Tam's Blog

<- Quay về trang chủ

Health check using TCP

Hello ~

Today is a post about performing health check to manage a cluster of services using TCP, why TCP? Because I need to monitor a type of service which don't provide Restful API or anything similar.

My current project uses Golang, the easiest approach is to use http/net package to create a new TCP connection each time, the initial code might look like this:

func CheckTcpPort(host string, port string, timeoutSecond int) {
	timeout := time.Second * time.Duration(timeoutSecond)
	conn, err := net.DialTimeout("tcp", net.JoinHostPort(host, port), timeout)
	if err != nil {
		fmt.Println("connect failed: ", err)
	}
	if conn != nil {
		defer func(conn net.Conn) {
			_ = conn.Close()
		}(conn)
	}
}

Done? No, after deploying this code snippet to QA2 environment, I need to consider two further problems:

For the first question, the answer is to use distributed lock method.
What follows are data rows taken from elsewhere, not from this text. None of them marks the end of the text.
/-- A move that issue does not refuse. -/
def State.moveOk (s : State) (it : Issue) : Bool :=
  let w := it.w
  let die := dieOfCore it.core
  let pl := s.issuer it
  let far := isRemote (mvDst w)
  moveFieldsOk w &&
  s.moveRange (s.mvFrom it) ((srcRows w).scaledSpan (ttSrcScales w (s.srcChannel it))) &&
  (if far then pl.vf = 0 && bitOf (s.pointsEntry (remotePkg (mvDst w))) 21
   else s.moveRange (s.mvTo it) ((dstRows w).scaledSpan (ttDstScales w (s.srcChannel it)))) &&
  (ttMode w = 0 || (nearTt die (s.mvFrom it) && nearTt die (s.mvTo it))) &&
  (sdDir w != 1 || (regionOf (mvSrc w) = 2 && dieOf (s.mvFrom it) = die && regionOf (mvDst w) = 0)) &&
  (sdDir w != 2 || (regionOf (mvSrc w) = 0 && regionOf (mvDst w) = 2 && dieOf (s.mvTo it) = die)) &&
  (far || !s.moveOverlap it) && s.moveLogits it && s.moveEntryOk it &&
  (s.moveReads it).all (fun r => pl.granted r.1 r.2 false && !s.inReserve r.1 r.2) &&
  (s.moveWrites it).all fun r => pl.granted r.1 r.2 true && !s.inReserve r.1 r.2 && !s.inImage r.1 r.2

/-! ### Reading and writing rows -/

/-- Row `r` of the source, of device or host memory. A host read that the host completes with an error gives bytes that
the manual does not state: free values. -/
def State.moveRow (s : State) (it : Issue) (r : Nat) : List Byte :=
  let w := it.w
  let x := srcRows w
  if regionOf (mvSrc w) = 3 then
    let a := bitsOf (mvSrc w) 0 56 + r * x.stride
    if s.hostBad.any fun b => overlap b.1 b.2 a x.bytes then (fromTo (s.fresh + r * x.bytes) x.bytes).map Config.freeByte
    else memBytes s.hostMem a x.bytes
  else s.load (s.mvFrom it + r * x.stride) x.bytes

/-- The code of element (r, c) of the source. -/
def State.moveCode (s : State) (it : Issue) (r c : Nat) : Nat :=
  let row := s.moveRow it r
  codeAt (mvFmt it.w) (fun i => listGet 0 row i) c

/-- Bytes written at an address of the destination's region. -/
def State.putAt (s : State) (owner port : Nat) (host : Bool) (a : Nat) (bs : List Byte) : State :=
  if host then s.hostPut owner port (bitsOf a 0 56) bs else s.put a bs

/-- The last byte of a row of an odd number of 4-bit elements keeps the other nibble (R93). -/
def keepNibble (f n : Nat) (old : Byte) (row : List Byte) : List Byte :=
  if fmtBits f = 4 && n % 2 = 1 then
    row.dropLast ++ [BitVec.ofNat 8 ((listGet 0 row (row.length - 1)).toNat % 16 + old.toNat / 16 * 16)]
  else row

/-- Write one natural row. -/
def State.putRow (s : State) (it : Issue) (r : Nat) (row : List Byte) : State :=
  let w := it.w
  let host := regionOf (mvDst w) = 3
  let a := (if host then mvDst w else s.mvTo it) + r * (dstRows w).stride
  let last := a + row.length - 1
  let old := if host then memGet s.hostMem (bitsOf last 0 56) else memGet s.mem last
  s.putAt it.platform (s.issuer it).port host a (keepNibble (mvFmt w) (mvCols w) old row)

/-- A plain copy, row after row. -/
def State.copyRows (s : State) (it : Issue) : State :=
  ((List.range (mvRows it.w)).map fun r => (r, s.moveRow it r)).foldl (fun s q => s.putRow it q.1 q.2) s

/-- A copy through a skewed view: element p of row t goes to line t + floor(p mod 128 ÷ d) (R298). -/
def State.copySkewed (s : State) (it : Issue) : State :=
  let w := it.w
  let d := skewOf (mvDst w)
  let st := (dstRows w).stride
  (List.range (mvRows w)).foldl (fun s' t =>
    (List.range (mvCols w)).foldl (fun s' p =>
      s'.putCodes (mvFmt w) (s.mvTo it + (t + p % 128 / d) * st) [(p, s.moveCode it t p)]) s') s

/-! ### A move that has ended -/

/-- Cost of a move: its bytes ÷ 64, rounded up (R456); its cycles are taken equal (DEDUCED, log entry 90). -/
def moveCost (w : CmdWord) : Nat := ceilDiv ((srcRows w).n * (srcRows w).bytes) 64

/-- Host bytes read by a move are counted. -/
def State.countHostRead (s : State) (it : Issue) : State :=
  if regionOf (mvSrc it.w) = 3 then
    let n := (srcRows it.w).n * (srcRows it.w).bytes
    { s with fresh := s.fresh + n }.count Od.HOST_READ_BYTES n
  else s

/-- A step of the student that must wait: the update of a window that ended before it is not decided, or is decided and not
complete (R20, R547). -/
def State.stepHeld (s : State) (img : Image) (step : Nat) : Bool :=
  let n := rdInterval img.red
  let last := step / n * n - 1
  let first := match s.job.restoredW with
    | some w => w + 1
    | none => 0
  n != 0 && n ≤ step && first ≤ last && ((match s.job.decided with
    | some d => d < last
    | none => true) || (s.job.studentHeld && s.red.step < step))

/-- The move reads a working copy that the update of an earlier step has not released (R20, R547). -/
def State.copyHeld (s : State) (it : Issue) : Bool :=
  match s.jobImage with
  | none => false
  | some img => s.stepHeld img it.step && img.updates.any fun (x : Nat × Nat) =>
      overlap (mvSrc it.w) ((srcRows it.w).n * (srcRows it.w).stride) (udWc x.1) (32768 * wgBlocks x.2)

/-- A parked island lies where one of the `n` bytes at a device address is stored, or on the way from the die of the
command to it: the memory's controller and its edge fabric, or a die's Yard or core and its fabric (R49). -/
def State.rangeParked (s : State) (a n : Nat) : Bool :=
  let granule := fun i => 0 < n && (i + 16 - a / 4096 % 16) % 16 ≤ (a + n - 1) / 4096 - a / 4096
  s.islands.any fun e => e.2.parked && match regionOf a with
    | 2 => e.1 = islandOf a || e.1 = 0x3000 + dieOf a
    | r => (e.1 / 4096 = 5 + r && granule (e.1 % 4096)) ||
        (e.1 / 4096 = 4 && (granule (2 * (e.1 % 4096)) || granule (2 * (e.1 % 4096) + 1)))

/-- The islands of a host port run, and its link is up (R49, R320). -/
def State.hostPathUp (s : State) (port : Nat) : Bool :=
  (s.port port).linkUp && !(s.island (0x9000 + port)).parked && !(s.island (0xA000 + port)).parked

/-- The move may start: the ports and islands that it needs carry traffic (R49, R320), a port leads to its destination
package, and its source is released (R20). -/
def State.moveCan (s : State) (it : Issue) : Bool :=
  ((regionOf (mvSrc it.w) != 3 && regionOf (mvDst it.w) != 3) || s.hostPathUp (s.issuer it).port) &&
  !((s.moveReads it ++ s.moveWrites it).any fun r => s.rangeParked r.1 r.2) &&
  (!isRemote (mvDst it.w) || (s.choosePort (bitsOf (s.pointsEntry (remotePkg (mvDst it.w))) 0 16) 0).isSome) && !s.copyHeld it

/-- Pieces of at most 1,048,576 bytes of a row that starts at an address. -/
def linkPieces (a : Nat) (row : List Byte) : List (Nat × List Byte) :=
  let ps := chunks 1048576 (row.length / 1048576 + 1) row
  ((List.range ps.length).zip ps).map fun q => (a + 1048576 * q.1, q.2)

/-- The messages of a move to another package (R352): destination address and bytes. A message names bytes, so an odd 4-bit row sends
its whole last byte, whose other nibble the destination takes too (R93; DEDUCED, log entry 109). -/
def State.moveMessages (s : State) (it : Issue) : List (Nat × List Byte) :=
  let w := it.w
  ((List.range (mvRows w)).map fun r =>
    linkPieces (remoteAddr (mvDst w) + r * (dstRows w).stride) (s.moveRow it r)).flatten

/-- Send one `MOVE_WRITE`; answers the state and its message identifier. -/
def State.sendMoveWrite (s : State) (d a : Nat) (bs : List Byte) (sig : List (Nat × Nat × Nat)) : State × Nat :=
  (s.sendTo 1 d ([(128, 64, a)] ++ sig) bs (crc64 bs), s.nextMsgId d (vcOfKind 1))

/-- A move to another package is sent and waits for its acknowledgements. -/
def State.sendMove (s : State) (it : Issue) : State :=
  let w := it.w
  let d := remotePkg (mvDst w)
  let ms := s.moveMessages it
  let sig := if mvSigEn w then [(312, 1, 1), (313, 9, mvSigCore w), (322, 6, mvSigCtr w), (328, 15, mvSigN w)] else []
  let r := ((List.range ms.length).zip ms).foldl (fun acc q =>
    let r := acc.1.sendMoveWrite d q.2.1 q.2.2 (if q.1 + 1 = ms.length then sig else [])
    (r.1, acc.2 ++ [(d, r.2)])) (s, [])
  { r.1 with moves := r.1.moves ++ [{ it := it, waiting := r.2 }] }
Since this isn't the main topic of this post, let's move to the second question.

The answer of the second one is yes. dial function will be blocked if the destination doesn't return the SYN packet, for example:

Dial to unkown ip address

I run above program and capture packet by wireshark tool:

wirehsark-dial-to-unknown-ip

A fews things that are worth analyzing:

After a period of time (timeout), I know the health check is failed.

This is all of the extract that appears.